(Stored items)
******

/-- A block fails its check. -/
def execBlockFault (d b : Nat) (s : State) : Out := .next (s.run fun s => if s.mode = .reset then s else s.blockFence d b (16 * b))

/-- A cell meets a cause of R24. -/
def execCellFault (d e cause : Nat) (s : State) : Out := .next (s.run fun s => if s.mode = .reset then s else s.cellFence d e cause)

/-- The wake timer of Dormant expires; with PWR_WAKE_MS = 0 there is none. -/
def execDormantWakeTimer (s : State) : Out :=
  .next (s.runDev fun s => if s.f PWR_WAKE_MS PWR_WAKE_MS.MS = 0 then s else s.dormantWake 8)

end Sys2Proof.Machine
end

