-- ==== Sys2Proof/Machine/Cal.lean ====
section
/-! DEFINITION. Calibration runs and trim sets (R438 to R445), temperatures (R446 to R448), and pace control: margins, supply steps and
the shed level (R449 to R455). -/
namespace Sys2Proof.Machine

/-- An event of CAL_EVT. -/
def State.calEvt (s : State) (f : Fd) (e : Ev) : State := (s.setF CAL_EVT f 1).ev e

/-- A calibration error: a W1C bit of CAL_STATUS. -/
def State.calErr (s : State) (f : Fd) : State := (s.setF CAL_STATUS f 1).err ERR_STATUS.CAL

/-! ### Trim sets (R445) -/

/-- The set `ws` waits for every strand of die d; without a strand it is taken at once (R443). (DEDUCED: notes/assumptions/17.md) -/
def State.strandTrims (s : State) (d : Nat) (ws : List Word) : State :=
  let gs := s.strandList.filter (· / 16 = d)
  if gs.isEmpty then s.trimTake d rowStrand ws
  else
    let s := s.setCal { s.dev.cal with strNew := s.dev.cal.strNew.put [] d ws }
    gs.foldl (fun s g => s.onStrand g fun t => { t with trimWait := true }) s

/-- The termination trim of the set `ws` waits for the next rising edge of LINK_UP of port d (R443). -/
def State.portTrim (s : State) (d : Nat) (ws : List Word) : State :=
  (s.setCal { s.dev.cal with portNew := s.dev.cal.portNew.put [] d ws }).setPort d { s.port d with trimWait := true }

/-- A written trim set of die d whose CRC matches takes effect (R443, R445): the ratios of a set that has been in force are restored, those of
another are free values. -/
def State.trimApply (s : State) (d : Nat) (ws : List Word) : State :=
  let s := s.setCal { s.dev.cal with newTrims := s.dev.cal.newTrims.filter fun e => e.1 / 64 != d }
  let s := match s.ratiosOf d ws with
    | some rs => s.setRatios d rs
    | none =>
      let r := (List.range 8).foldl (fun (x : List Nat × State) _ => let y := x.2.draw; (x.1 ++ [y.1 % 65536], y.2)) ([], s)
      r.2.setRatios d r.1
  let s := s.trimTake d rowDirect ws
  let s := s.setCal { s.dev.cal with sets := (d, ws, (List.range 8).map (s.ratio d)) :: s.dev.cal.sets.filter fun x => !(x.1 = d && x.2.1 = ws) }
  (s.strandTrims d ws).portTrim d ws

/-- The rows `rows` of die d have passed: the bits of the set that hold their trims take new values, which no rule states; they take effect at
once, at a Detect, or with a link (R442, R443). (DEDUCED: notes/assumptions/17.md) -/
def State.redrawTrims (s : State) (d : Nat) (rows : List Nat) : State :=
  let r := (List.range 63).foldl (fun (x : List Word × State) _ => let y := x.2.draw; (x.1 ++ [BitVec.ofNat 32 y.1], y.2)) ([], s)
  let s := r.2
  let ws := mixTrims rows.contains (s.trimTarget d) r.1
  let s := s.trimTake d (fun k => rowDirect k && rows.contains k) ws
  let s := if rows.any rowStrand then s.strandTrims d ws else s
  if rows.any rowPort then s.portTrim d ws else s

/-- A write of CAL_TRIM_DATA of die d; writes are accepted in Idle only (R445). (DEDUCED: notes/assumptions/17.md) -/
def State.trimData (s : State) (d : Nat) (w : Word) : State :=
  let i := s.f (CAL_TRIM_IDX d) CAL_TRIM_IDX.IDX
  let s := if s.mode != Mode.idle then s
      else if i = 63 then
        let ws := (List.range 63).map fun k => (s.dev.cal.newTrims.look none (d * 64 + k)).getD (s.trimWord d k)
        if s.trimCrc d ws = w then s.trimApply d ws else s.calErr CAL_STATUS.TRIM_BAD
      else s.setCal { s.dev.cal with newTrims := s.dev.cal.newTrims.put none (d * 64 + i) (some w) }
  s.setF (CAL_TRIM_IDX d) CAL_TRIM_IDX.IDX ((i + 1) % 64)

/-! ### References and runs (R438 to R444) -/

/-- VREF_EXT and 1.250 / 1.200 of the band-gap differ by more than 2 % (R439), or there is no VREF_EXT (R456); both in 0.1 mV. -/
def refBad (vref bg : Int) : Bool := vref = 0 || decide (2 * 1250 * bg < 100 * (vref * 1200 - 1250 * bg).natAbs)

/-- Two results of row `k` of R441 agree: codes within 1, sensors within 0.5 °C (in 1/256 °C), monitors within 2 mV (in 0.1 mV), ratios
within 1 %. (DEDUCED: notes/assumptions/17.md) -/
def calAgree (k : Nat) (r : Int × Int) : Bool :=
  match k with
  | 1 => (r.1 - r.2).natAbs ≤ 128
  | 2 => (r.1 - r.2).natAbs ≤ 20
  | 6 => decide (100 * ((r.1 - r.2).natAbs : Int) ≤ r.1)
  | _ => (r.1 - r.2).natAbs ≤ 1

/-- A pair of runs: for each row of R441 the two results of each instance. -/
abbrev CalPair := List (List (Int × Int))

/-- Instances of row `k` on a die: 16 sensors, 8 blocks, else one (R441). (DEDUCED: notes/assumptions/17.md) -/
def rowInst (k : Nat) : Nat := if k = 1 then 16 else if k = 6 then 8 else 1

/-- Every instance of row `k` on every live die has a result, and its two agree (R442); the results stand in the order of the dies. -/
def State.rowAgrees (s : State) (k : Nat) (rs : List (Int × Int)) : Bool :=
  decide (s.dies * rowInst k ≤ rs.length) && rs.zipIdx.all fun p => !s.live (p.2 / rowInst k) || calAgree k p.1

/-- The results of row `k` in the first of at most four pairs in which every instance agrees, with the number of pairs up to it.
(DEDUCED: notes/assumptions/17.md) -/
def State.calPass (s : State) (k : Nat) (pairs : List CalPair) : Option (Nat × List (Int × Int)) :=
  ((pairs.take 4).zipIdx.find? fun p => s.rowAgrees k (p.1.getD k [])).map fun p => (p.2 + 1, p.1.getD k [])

******

## Problem to work on
Write the entries out a second time. Match them exactly.

## Solution to this task
/-- A block fails its check. -/
def execBlockFault (d b : Nat) (s : State) : Out := .next (s.run fun s => if s.mode = .reset then s else s.blockFence d b (16 * b))

/-- A cell meets a cause of R24. -/
def execCellFault (d e cause : Nat) (s : State) : Out := .next (s.run fun s => if s.mode = .reset then s else s.cellFence d e cause)

/-- The wake timer of Dormant expires; with PWR_WAKE_MS = 0 there is none. -/
def execDormantWakeTimer (s : State) : Out :=
  .next (s.runDev fun s => if s.f PWR_WAKE_MS PWR_WAKE_MS.MS = 0 then s else s.dormantWake 8)

end Sys2Proof.Machine
end

-- ==== Sys2Proof/Machine/Cal.lean ====
section
/-! DEFINITION. Calibration runs and trim sets (R438 to R445), temperatures (R446 to R448), and pace control: margins, supply steps and
the shed level (R449 to R455). -/
namespace Sys2Proof.Machine

/-- An event of CAL_EVT. -/
def State.calEvt (s : State) (f : Fd) (e : Ev) : State := (s.setF CAL_EVT f 1).ev e

/-- A calibration error: a W1C bit of CAL_STATUS. -/
def State.calErr (s : State) (f : Fd) : State := (s.setF CAL_STATUS f 1).err ERR_STATUS.CAL

/-! ### Trim sets (R445) -/

/-- The set `ws` waits for every strand of die d; without a strand it is taken at once (R443). (DEDUCED: notes/assumptions/17.md) -/
def State.strandTrims (s : State) (d : Nat) (ws : List Word) : State :=
  let gs := s.strandList.filter (· / 16 = d)
  if gs.isEmpty then s.trimTake d rowStrand ws
  else
    let s := s.setCal { s.dev.cal with strNew := s.dev.cal.strNew.put [] d ws }
    gs.foldl (fun s g => s.onStrand g fun t => { t with trimWait := true }) s

/-- The termination trim of the set `ws` waits for the next rising edge of LINK_UP of port d (R443). -/
def State.portTrim (s : State) (d : Nat) (ws : List Word) : State :=
  (s.setCal { s.dev.cal with portNew := s.dev.cal.portNew.put [] d ws }).setPort d { s.port d with trimWait := true }

/-- A written trim set of die d whose CRC matches takes effect (R443, R445): the ratios of a set that has been in force are restored, those of
another are free values. -/
def State.trimApply (s : State) (d : Nat) (ws : List Word) : State :=
  let s := s.setCal { s.dev.cal with newTrims := s.dev.cal.newTrims.filter fun e => e.1 / 64 != d }
  let s := match s.ratiosOf d ws with
    | some rs => s.setRatios d rs
    | none =>
      let r := (List.range 8).foldl (fun (x : List Nat × State) _ => let y := x.2.draw; (x.1 ++ [y.1 % 65536], y.2)) ([], s)
      r.2.setRatios d r.1
  let s := s.trimTake d rowDirect ws
  let s := s.setCal { s.dev.cal with sets := (d, ws, (List.range 8).map (s.ratio d)) :: s.dev.cal.sets.filter fun x => !(x.1 = d && x.2.1 = ws) }
  (s.strandTrims d ws).portTrim d ws

/-- The rows `rows` of die d have passed: the bits of the set that hold their trims take new values, which no rule states; they take effect at
once, at a Detect, or with a link (R442, R443). (DEDUCED: notes/assumptions/17.md) -/
def State.redrawTrims (s : State) (d : Nat) (rows : List Nat) : State :=
  let r := (List.range 63).foldl (fun (x : List Word × State) _ => let y := x.2.draw; (x.1 ++ [BitVec.ofNat 32 y.1], y.2)) ([], s)
  let s := r.2
  let ws := mixTrims rows.contains (s.trimTarget d) r.1
  let s := s.trimTake d (fun k => rowDirect k && rows.contains k) ws
  let s := if rows.any rowStrand then s.strandTrims d ws else s
  if rows.any rowPort then s.portTrim d ws else s

/-- A write of CAL_TRIM_DATA of die d; writes are accepted in Idle only (R445). (DEDUCED: notes/assumptions/17.md) -/
def State.trimData (s : State) (d : Nat) (w : Word) : State :=
  let i := s.f (CAL_TRIM_IDX d) CAL_TRIM_IDX.IDX
  let s := if s.mode != Mode.idle then s
      else if i = 63 then
        let ws := (List.range 63).map fun k => (s.dev.cal.newTrims.look none (d * 64 + k)).getD (s.trimWord d k)
        if s.trimCrc d ws = w then s.trimApply d ws else s.calErr CAL_STATUS.TRIM_BAD
      else s.setCal { s.dev.cal with newTrims := s.dev.cal.newTrims.put none (d * 64 + i) (some w) }
  s.setF (CAL_TRIM_IDX d) CAL_TRIM_IDX.IDX ((i + 1) % 64)

/-! ### References and runs (R438 to R444) -/

/-- VREF_EXT and 1.250 / 1.200 of the band-gap differ by more than 2 % (R439), or there is no VREF_EXT (R456); both in 0.1 mV. -/
def refBad (vref bg : Int) : Bool := vref = 0 || decide (2 * 1250 * bg < 100 * (vref * 1200 - 1250 * bg).natAbs)

/-- Two results of row `k` of R441 agree: codes within 1, sensors within 0.5 °C (in 1/256 °C), monitors within 2 mV (in 0.1 mV), ratios
within 1 %. (DEDUCED: notes/assumptions/17.md) -/
def calAgree (k : Nat) (r : Int × Int) : Bool :=
  match k with
  | 1 => (r.1 - r.2).natAbs ≤ 128
  | 2 => (r.1 - r.2).natAbs ≤ 20
  | 6 => decide (100 * ((r.1 - r.2).natAbs : Int) ≤ r.1)
  | _ => (r.1 - r.2).natAbs ≤ 1

/-- A pair of runs: for each row of R441 the two results of each instance. -/
abbrev CalPair := List (List (Int × Int))

/-- Instances of row `k` on a die: 16 sensors, 8 blocks, else one (R441). (DEDUCED: notes/assumptions/17.md) -/
def rowInst (k : Nat) : Nat := if k = 1 then 16 else if k = 6 then 8 else 1

/-- Every instance of row `k` on every live die has a result, and its two agree (R442); the results stand in the order of the dies. -/
def State.rowAgrees (s : State) (k : Nat) (rs : List (Int × Int)) : Bool :=
  decide (s.dies * rowInst k ≤ rs.length) && rs.zipIdx.all fun p => !s.live (p.2 / rowInst k) || calAgree k p.1

/-- The results of row `k` in the first of at most four pairs in which every instance agrees, with the number of pairs up to it.
(DEDUCED: notes/assumptions/17.md) -/
def State.calPass (s : State) (k : Nat) (pairs : List CalPair) : Option (Nat × List (Int × Int)) :=
  ((pairs.take 4).zipIdx.find? fun p => s.rowAgrees k (p.1.getD k [])).map fun p => (p.2 + 1, p.1.getD k [])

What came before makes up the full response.